Since the signing of the deal, the Trump administration has further intensified its crackdown on Chinese companies, seeking to cripple Huawei, and forcing the sale of TikTok to a US company. Experts said such hostility and escalating tensions have undermined the "atmosphere" to carry out the deal. 

"Both sides must jointly create conditions and make efforts for the further implementation of the deal. [The US] cannot restrict exports to Chinese companies, while asking China to purchase certain amounts of products," Gao Lingyun said, pointing to the US ban on chip sales to Huawei.   

Chinese officials, while reaffirming their commitment to the deal, have also repeatedly called on the US to create favorable conditions for its implementation.  

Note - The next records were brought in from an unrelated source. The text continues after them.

/-- A lane whose test fails is retired (R648, R649). -/
def State.laneRetired (s : State) (l : Loc) : State :=
  ((s.updNv fun n => { n with lastings := n.lastings ++ [(l, 2, s.healthClock)] }).updShroud l.unit fun x =>
    { x with lanes := upd x.lanes l.sub (fun y => { y with retired := true }) }).retireResource l 2

theorem endTest_laneFailed (h : s.obs.tests[i]? = some x) (hcls : x.cls = 2) (result flags : Nat) (busy : Bool) :
    s.endTest i (some false) result flags busy = ((s.updObs fun o => { o with tests := o.tests.eraseIdx i }).laneRetired x.loc).testDecided
      x (some false) result (flags ||| efRetired) (if busy then stBusy else stSelftestFailed) := by
  simp [State.endTest, h, hcls, State.testDecided, State.lasting, State.laneRetired]

theorem recordRetired_lists (l : Loc) (cls : Nat) : (s.recordRetired l cls).nv.retired.any (fun r => r.1.same l) = true := by
  unfold State.recordRetired
  split
  next h => exact h
  · simp [State.updNv, Loc.same]

theorem recordRetired_kept (l : Loc) (cls : Nat) : (s.recordRetired l cls).obs = s.obs ∧ (s.recordRetired l cls).shrouds = s.shrouds ∧
    (s.recordRetired l cls).nv.errLog = s.nv.errLog := by
  unfold State.recordRetired
  split
  · exact ⟨rfl, rfl, rfl⟩
  · exact ⟨rfl, rfl, rfl⟩

theorem laneRetired_outcome (l : Loc) : (s.laneRetired l).obs.tests = s.obs.tests ∧ (s.laneRetired l).nv.errLog = s.nv.errLog ∧
    (s.laneRetired l).nv.retired.any (fun r => r.1.same l) = true ∧
    (l.unit < s.shrouds.length → l.sub < (s.shroud l.unit).lanes.length →
      (((s.laneRetired l).shroud l.unit).lanes.getD l.sub Lane.reset).retired = true) := by
  unfold State.laneRetired State.retireResource
  generalize hmarked : (s.updNv fun n => { n with lastings := n.lastings ++ [(l, 2, s.healthClock)] }).updShroud l.unit (fun x =>
    { x with lanes := upd x.lanes l.sub (fun y => { y with retired := true }) }) = t
  obtain ⟨hobs, hshrouds, hlog⟩ := recordRetired_kept (s := t) l 2
  have htold : ((t.recordRetired l 2).raise 0x0903 srcDevice l.bytes).nv = (t.recordRetired l 2).nv ∧
      ((t.recordRetired l 2).raise 0x0903 srcDevice l.bytes).shrouds = (t.recordRetired l 2).shrouds := by simp
  refine ⟨(raise_sameTests _ _ _ _).tests.trans ?_, ?_, ?_, fun hunit hsub => ?_⟩
  · rw [hobs, ← hmarked]
    rfl
  · rw [htold.1, hlog, ← hmarked]
    rfl
  · rw [htold.1]
    exact recordRetired_lists l 2
  · rw [State.shroud, htold.2, hshrouds, ← hmarked]
    refine (congrArg (fun z : Shroud => (z.lanes.getD l.sub Lane.reset).retired) (upd_getD_self Shroud.reset hunit)).trans ?_
    exact congrArg Lane.retired (upd_getD_self (f := fun y : Lane => { y with retired := true }) Lane.reset hsub)

/-- As many shrouds and lanes as before. -/
structure SameLanes (s t : State) : Prop where
  length : t.shrouds.length = s.shrouds.length
  lanes : ∀ n, (t.shroud n).lanes.length = (s.shroud n).lanes.length

theorem SameLanes.trans {s t u : State} (h : SameLanes s t) (h' : SameLanes t u) : SameLanes s u :=
  ⟨h'.length.trans h.length, fun n => (h'.lanes n).trans (h.lanes n)⟩

theorem sameLanes_of_shrouds {s t : State} (h : t.shrouds = s.shrouds) : SameLanes s t :=
  ⟨by rw [h], fun n => by rw [State.shroud, h, State.shroud]⟩

theorem updShroud_sameLanes (s : State) (n : Nat) {f : Shroud → Shroud} (hf : ∀ z, (f z).lanes.length = z.lanes.length) :
    SameLanes s (s.updShroud n f) :=
  ⟨upd_length _ _ _, fun k => upd_getD_keep (fun z : Shroud => z.lanes.length) hf s.shrouds n k _⟩
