/-- A WRITE to STATION (R150, R167, R168). -/
def State.writeStation (p : List Byte) (s : State) : State × Status :=
  if h : writeIndex p < 64 then
    let pos : Position := ⟨writeIndex p, h⟩
    if (writeRecord p).length ≠ 4 then (s, .badLength)
    else
      let (new, clamped) := takeStation s.fs.stations[pos] (writeRecord p)
      if s.stationRefused pos new then (s, .refusedState)
      else ((s.placeStation pos new).planCheck, takenStatus clamped)
  else (s, .badIndex)

/-- A WRITE to BAY (R2, R16, R167). -/
def State.writeBay (p : List Byte) (s : State) : State × Status :=
  if h : writeIndex p < 32 then
    let b : BayNo := ⟨writeIndex p, h⟩
    if (writeRecord p).length ≠ 4 then (s, .badLength)
    else
      let (config, clamped) := takeBay (s.bay b).config (writeRecord p)
      ((s.takeBayConfig b config).planCheck, takenStatus clamped)
  else (s, .badIndex)

/-- A profile is replaced whole (R111). -/
def State.setProfile (s : State) (name : ProfileName) (x : Profile) : State :=
  match name with
  | .a => { s with mu.profileA := x }
  | .b => { s with mu.profileB := x }

/-- The profile that a WRITE names. -/
def writtenProfile (p : List Byte) : ProfileName :=
  if tableOf (readByte p 2) = some .tariffB then .b else .a

/-- A WRITE to TARIFF_A or TARIFF_B (R111). -/
def State.writeTariff (p : List Byte) (s : State) : State × Status :=
  writeWhole tariffFits
    (fun record t => (t.setProfile (writtenProfile p) (takeProfile record).1, (takeProfile record).2)) p s

/-- A WRITE to BATTERY (R73, R87). -/
def State.writeBattery (p : List Byte) (s : State) : State × Status :=
  writeWhole (fun r => r.length == 22)
    (fun record t =>
      let (table, clamped) := takeBattery t.bd.table record
      (t.takeBatteryTable table, clamped)) p s

/-- A WRITE to CANOPY (R92). -/
def State.writeCanopy (p : List Byte) (s : State) : State × Status :=
  writeWhole (fun r => r.length == 82)
    (fun record t =>
      let (table, clamped) := takeCanopy t.cc.table record
      (t.takeCanopyTable table, clamped)) p s

/-- A WRITE to EVENT_MASK; no plan check follows (R167, R173). -/
def State.writeEventMask (p : List Byte) (s : State) : State × Status :=
  if writeIndex p ≠ 0 then (s, .badIndex)
  else if (writeRecord p).length ≠ 2 then (s, .badLength)
  else ({ s with mr.mask := BitVec.ofNat 16 (readU (writeRecord p) 0 2) }, .ok)

/-! ### Commands -/

/-- The arguments of a COMMAND (10.4). -/
def arguments (p : List Byte) : List Byte := p.drop 3

/-- A COMMAND whose arguments are shorter than `n` bytes is answered BAD_LENGTH (R170). -/
def withArguments (n : Nat) (work : List Byte → State → State × Status) (p : List Byte) (s : State) : State × Status :=
  if (arguments p).length < n then (s, .badLength) else work (arguments p) s

/-- SET_CLOCK: day, second of day (R109). -/
def commandSetClock : List Byte → State → State × Status :=
  withArguments 5 fun a s => s.setSiteClock (BitVec.ofNat 16 (readU a 0 2)) (readU a 2 3)

/-- FORCE_CLOSE: bay (R15). -/
def commandForceClose : List Byte → State → State × Status :=
  withArguments 1 fun a s => s.forceClose (readU a 0 1)

/-- RELEASE_RECEIPT: receipt number (R139). -/
def commandRelease : List Byte → State → State × Status :=
  withArguments 4 fun a s => s.release (BitVec.ofNat 32 (readU a 0 4))

/-- The pending flags of a set of events are cleared (R175). -/
def State.clearEvents (s : State) (set : BitVec 16) : State :=
  { s with mr.events := s.mr.events &&& ~~~ set }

Asked about the US crackdown on TikTok, Gao Feng on Thursday harshly criticized the US for using excuses such as "national security" to restrict and even ban Chinese companies from operating in the US.

"This has no basis in fact and in the law; it hurts the company's legitimate rights and interests, and is against the principles of a market economy. It's not good for China, the US, and the world," Gao Feng said.